The only problem with screwcaps is the physical vulnerability of the seal, which is a very small area on the top of the bottle; this can be simply remedied by improved bottle and screwcap design.
Agglomerate corks that are made from fine cork particles flushed with supercritical CO2 and then fused with food grade plastic, and neutral food grade plastic corks, are also superior to ‘natural’ i.e. cut single piece corks; the issues of pressure and rebound are easily solved.
If you want more oxygen in a wine, leave it in the barrel longer or micro-ox it, but don’t rely on a little piece of cork to leak the ‘correct’ amount of oxygen over the course of years.
Blaming reductive aromas on the perfect seal of the screwcap is a cover for imperfect winemaking, not to say that sulfur compounds are perfectly predictable.
I have been hearing the cork industry’s claims and promises for almost thirty years now, and their time should have been up before that. But screwcaps are for bums, right?”
So, I guess there is room for debate. What’s your preference?
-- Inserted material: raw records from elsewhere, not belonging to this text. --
/-- The class cap: 10 MHz lower above the limit, 10 MHz higher after ten evaluations below 95 percent. -/
def classCap (s : State) : State :=
  let w := meanOf s.pwr.watts
  let lim := classWatts s.tun.cur.cooling
  if lim < w then
    let s1 := { s with pwr := { s.pwr with clsCut := min (s.pwr.clsCut + 10) (classMax s.tun.cur.cooling - 300), clsGood := 0, clsEp := true } }
    if s.pwr.clsEp then s1 else episode s1 0x305 0
  else
    let n := if 100 * w < 95 * lim then s.pwr.clsGood + 1 else 0
    let cut := if 10 ≤ n then s.pwr.clsCut - 10 else s.pwr.clsCut
    { s with pwr := { s.pwr with clsCut := cut, clsGood := n, clsEp := s.pwr.clsEp && cut != 0 } }

/-- The thermal cap of a zone. -/
def thermalCap (s : State) (z : Nat) : State :=
  let t := zoneTemp s z
  if 100 < t then
    let s1 := setHot s z (min (hotCut s z + 10) (classMax s.tun.cur.cooling - 300)) true
    if hotEp s z then s1 else episode s1 0x308 z
  else if t < 95 then setHot s z (hotCut s z - 10) (hotEp s z && decide (10 < hotCut s z))
  else s

/-- Flash key of a zone's tables, of a class. -/
def capKey (cls z : Nat) : Nat := cls * 16 + z

/-- The ageing cap of a zone for the class in force; the class maximum where no re-plan has set one (R354). -/
def ageCap (s : State) (z : Nat) : Nat :=
  let v := tget (fun _ => 0) s.flash.ageCap (capKey s.tun.cur.cooling z)
  if v = 0 then classMax s.tun.cur.cooling else v

/-- The lowest cap that applies, at least the lowest frequency of a zone. -/
def capOf (s : State) (z : Nat) : Nat :=
  let m := classMax s.tun.cur.cooling
  max 300 (min (ageCap s z) (min (m - s.pwr.clsCut) (m - hotCut s z)))

/-- The trip: the gates close and the die's rails switch off but stack retention. -/
def trip (s : State) : State :=
  let s1 := throttlePin (setBand (droneOff (closeGates s 0)) 4) false
  dieOff (pwrLog s1 0x309 (hottest s).1) .tripped

/-- CAP_EVAL (R351). -/
def execCapEval (s : State) : Res :=
  if !railsOn s || halting s then .next s
  else if 115 < (hottest s).2 then .next (trip s)
  else
    let s1 := (List.range 16).foldl thermalCap (classCap s)
    .next ((List.range 16).foldl (fun s z => setReg s (R.CLK_ZONE_CAP z) (BitVec.ofNat 64 (capOf s z))) s1)

/-! ## Telemetry (R352) -/

/-- Time that counts for P_REF: no floor, throttle, stop, thermal action or class cap (R348). -/
def refTime (s : State) : Bool :=
  !floorOn s && decide (s.pwr.band ≤ 1) && !s.pwr.clsEp && (List.range 16).all (fun z => !hotEp s z)

/-- TELEMETRY_SAMPLE (R352, R357): every 1 us, which adds a microsecond of input power to the energy. -/
def execTelemetrySample (mv watts board : Nat) (zones : List (Nat × Nat × Nat)) (s : State) : Res :=
  if !(railsOn s || s.phase = .stopped || s.phase = .tripped) then .next s
  else
    let x : PSample := { mv := mv, watts := watts, board := board, zones := zones.take 16 }
    .next { s with pwr := { s.pwr with
      mv := mv
      samples := (s.pwr.samples ++ [x]).drop (s.pwr.samples.length + 1 - 10)
      watts := keepLast 1000 s.pwr.watts watts
      energy := s.pwr.energy + watts
      refs := if refTime s then keepLast 4000 s.pwr.refs watts else s.pwr.refs } }

/-- The lowest gate. -/
def lowGate (s : State) : Nat := (List.range 16).foldl (fun k z => min k (getGate s z)) 16

/-- A telemetry record of 64 bytes; the manual names its fields but not their places (log 19). -/
def telemBytes (s : State) : List Byte :=
  let h := hottest s
  fitTo 64 (natLe s.clk.time 8 ++ natLe s.pwr.mv 4 ++ natLe (pBar s) 4 ++ natLe h.2 1 ++ natLe h.1 1 ++ natLe s.pwr.floorW 2 ++
    natLe s.pwr.droneW 2 ++ natLe (lowGate s) 1 ++ natLe s.pwr.band 1)

/-- TELEMETRY_RECORD (R352): a period of PWR_TELEM_CTRL ends. -/
def execTelemetryRecord (s : State) : Res :=
  let c := getReg s R.PWR_TELEM_CTRL
  if !onDie s || !c.getLsbD 0 || !(List.range 8).any (fun i => ownedBy s (i + 2) 8) then .next s
  else
    let a := (getReg s R.PWR_TELEM_ADDR).toNat + 64 * (s.pwr.telem % 2 ^ (fld c 11 8 + 4))
    .next (hostWrite { s with pwr := { s.pwr with telem := s.pwr.telem + 1 } } 0 a (telemBytes s))

/-! ## Ageing (R353 to R355) -/

/-- Histogram key of a zone: applied frequency and WORST code. -/
def histKey (z f code : Nat) : Nat := 65536 * z + 64 * (f % 1024) + code % 64

/-- One hour's entry of a zone's histogram. -/
def histAdd (s : State) (z : Nat) : State :=
  let k := histKey z (getZone s z).applied (fld (getReg s (R.CLK_ZONE_MARGIN z)) 5 0)
  { s with flash := { s.flash with hist := tmod (fun _ => 0) s.flash.hist k (· + 1) } }

/-- POWERED_HOUR (R353, R354): `slow` is the slowdown of each zone in ppm, as the pairs measure it. -/
def execPoweredHour (slow : List Nat) (s : State) : Res :=
  if s.phase = .off || s.phase = .retention then .next s
  else
    let h := s.flash.hours + 1
    let s1 := { s with flash := { s.flash with hours := h } }
    let s2 := if fwUp s then (List.range 16).foldl (fun s z => histAdd { s with flash := { s.flash with
        slow := tset (fun _ => 0) s.flash.slow z (slow.getD z 0) } } z) s1 else s1
    .next (if h % 500 = 0 then pushJob s2 (.plan 0) else s2)

def zoneHist (s : State) (z : Nat) : List (Nat × Nat) := s.flash.hist.filter (fun e => e.1 / 65536 = z)
def zoneSlow (s : State) (z : Nat) : Nat := tget (fun _ => 0) s.flash.slow z

/-- One entry of a re-plan: the new voltage, and whether the entry would need more than V_MAX (R354). -/
def planEntry (s : State) (cls z f : Nat) : Nat × Bool :=
  let cur := getVolt s cls z f
  let code := Config.predictCode (zoneSlow s z) (zoneHist s z) f
  if code < 12 then
    let up := min 10 (cdiv (Config.needMv (zoneSlow s z) (zoneHist s z) f) 5 * 5)
    if Config.vMax z < cur + up then (Config.vMax z, true) else (cur + up, false)
  else if 20 ≤ code then (max (min cur (Config.factoryMv cls z f)) (cur - 5), false)
  else (cur, false)

/-- The entry farther from zero. -/
def widest (a b : Int) : Int := if a.natAbs < b.natAbs then b else a

/-- Frequencies of a class's table. -/
def tableMhz (cls : Nat) : List Nat := (List.range ((classMax cls - 300) / 10 + 1)).map (fun i => 300 + 10 * i)

/-- A re-plan of one zone: every entry, the ageing cap and its record. -/
def planZone (s : State) (cls z : Nat) : State × PlanZone :=
  let es := (tableMhz cls).map (fun f => (f, getVolt s cls z f, planEntry s cls z f))
  let s1 := es.foldl (fun s e => setVolt s cls z e.1 e.2.2.1) s
  let cap := match es.find? (fun e => e.2.2.2) with | some e => max 300 (e.1 - 10) | none => classMax cls
  let s2 := { s1 with flash := { s1.flash with ageCap := tset (fun _ => 0) s1.flash.ageCap (capKey cls z) cap } }
  let ch := es.foldl (fun (a : Int) e => widest a ((e.2.2.1 : Int) - (e.2.1 : Int))) 0
  let s3 := if cap < classMax cls then pwrLog s2 0x30C z else s2
  (s3, { change := ch, room := Config.vMax z - getVolt s3 cls z (classMax cls), cap := cap / 10, slow := zoneSlow s z })

/-- Every zone. -/
def planZones (s : State) (cls : Nat) : State × List PlanZone :=
  (List.range 16).foldl (fun (a : State × List PlanZone) z => let r := planZone a.1 cls z; (r.1, a.2 ++ [r.2])) (s, [])

/-- The zone of the smallest headroom. -/
def tightest (zs : List PlanZone) : Nat :=
  ((List.range zs.length).foldl (fun (b : Nat × Nat) z =>
    match zs[z]? with | some x => if x.room < b.2 then (z, x.room) else b | none => b) (0, 1000000)).1

/-- HOURS_LEFT (R355): the smallest headroom over its zone's mean rise per hour over the last 4 plans; a free value without a rise. -/
def hoursLeft (s : State) (zs : List PlanZone) : Nat :=
  let z := tightest zs
  let room := (zs.map PlanZone.room).foldl min 1000000
  let last := s.flash.plans.drop (s.flash.plans.length - 4)
  let rise : Int := (last.drop 1).foldl (fun a r => a + (r.zones[z]?.elim 0 PlanZone.change)) (zs[z]?.elim 0 PlanZone.change)
  let span := s.flash.hours - (last.head?.elim 0 PlanRec.hours)
  if rise ≤ 0 || span = 0 then (Config.freeWord s.free).toNat % 2 ^ 32 else satAt 4294967295 (room * span / rise.toNat)

/-- The plan record of 256 bytes (R355). -/
def planBytes (r : PlanRec) : List Byte :=
  let z (x : PlanZone) : List Byte :=
    natLe (x.change % 256).toNat 1 ++ natLe (satAt 255 x.room) 1 ++ natLe x.cap 1 ++ [0] ++ natLe x.slow 4
  let b := natLe r.plan 4 ++ natLe r.hours 4 ++ natLe r.time 8 ++ natLe r.cls 1 ++ natLe r.cause 1 ++ [0, 0] ++ natLe r.left 4 ++
    r.zones.flatMap z ++ List.replicate 100 0
  b ++ natLe (crc32c b) 4

/-- A re-plan (R354, R355). -/
def replan (s : State) (cause : Nat) : State :=
  let cls := s.tun.cur.cooling
  let r := planZones s cls
  let left := hoursLeft r.1 r.2
  let x : PlanRec := { plan := r.1.flash.planCount + 1, hours := r.1.flash.hours, time := r.1.clk.time, cls := cls, cause := cause, left := left, zones := r.2 }
  let s1 := { r.1 with
    free := r.1.free + 1
    flash := { r.1.flash with planCount := r.1.flash.planCount + 1, plans := keepLast 1024 r.1.flash.plans x } }
  let s2 := pwrLog s1 0x30A 0
  if left < 8760 || r.2.any (fun z => decide (z.room < 20)) then pwrLog s2 0x30B 0 else s2

/-- REPLAN (R354): a write of PWR_AGE_CTRL, discarded while a re-plan runs; or the management core runs the re-plan whose turn has come. -/
def execReplan (write : Option (Fin 18)) (s : State) : Res :=
  match write with
  | some fn =>
    if !mayWrite s fn R.PWR_AGE_CTRL || (coreFree s && planNext s) then .next s else .next (pushJob s (.plan 1))
  | none =>
    match s.tun.jobs with
    | .plan c :: js => if coreFree s then .next (fwResume (replan { s with tun := { s.tun with jobs := js } } c)) else .next s
    | _ => .next s

end Sys2Proof.Machine
end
Michael Perlis has been pursuing his passion for wine for more than 25 years. He has had the good fortune of having numerous mentors to show him the way, as well as a wonderful wife who encourages him and shares his interest. After a couple of decades of learning about wine, attending events, visiting wineries and vineyards, and tasting as much wine as he possibly could, he had the amazing luck to meet Eve Bushman.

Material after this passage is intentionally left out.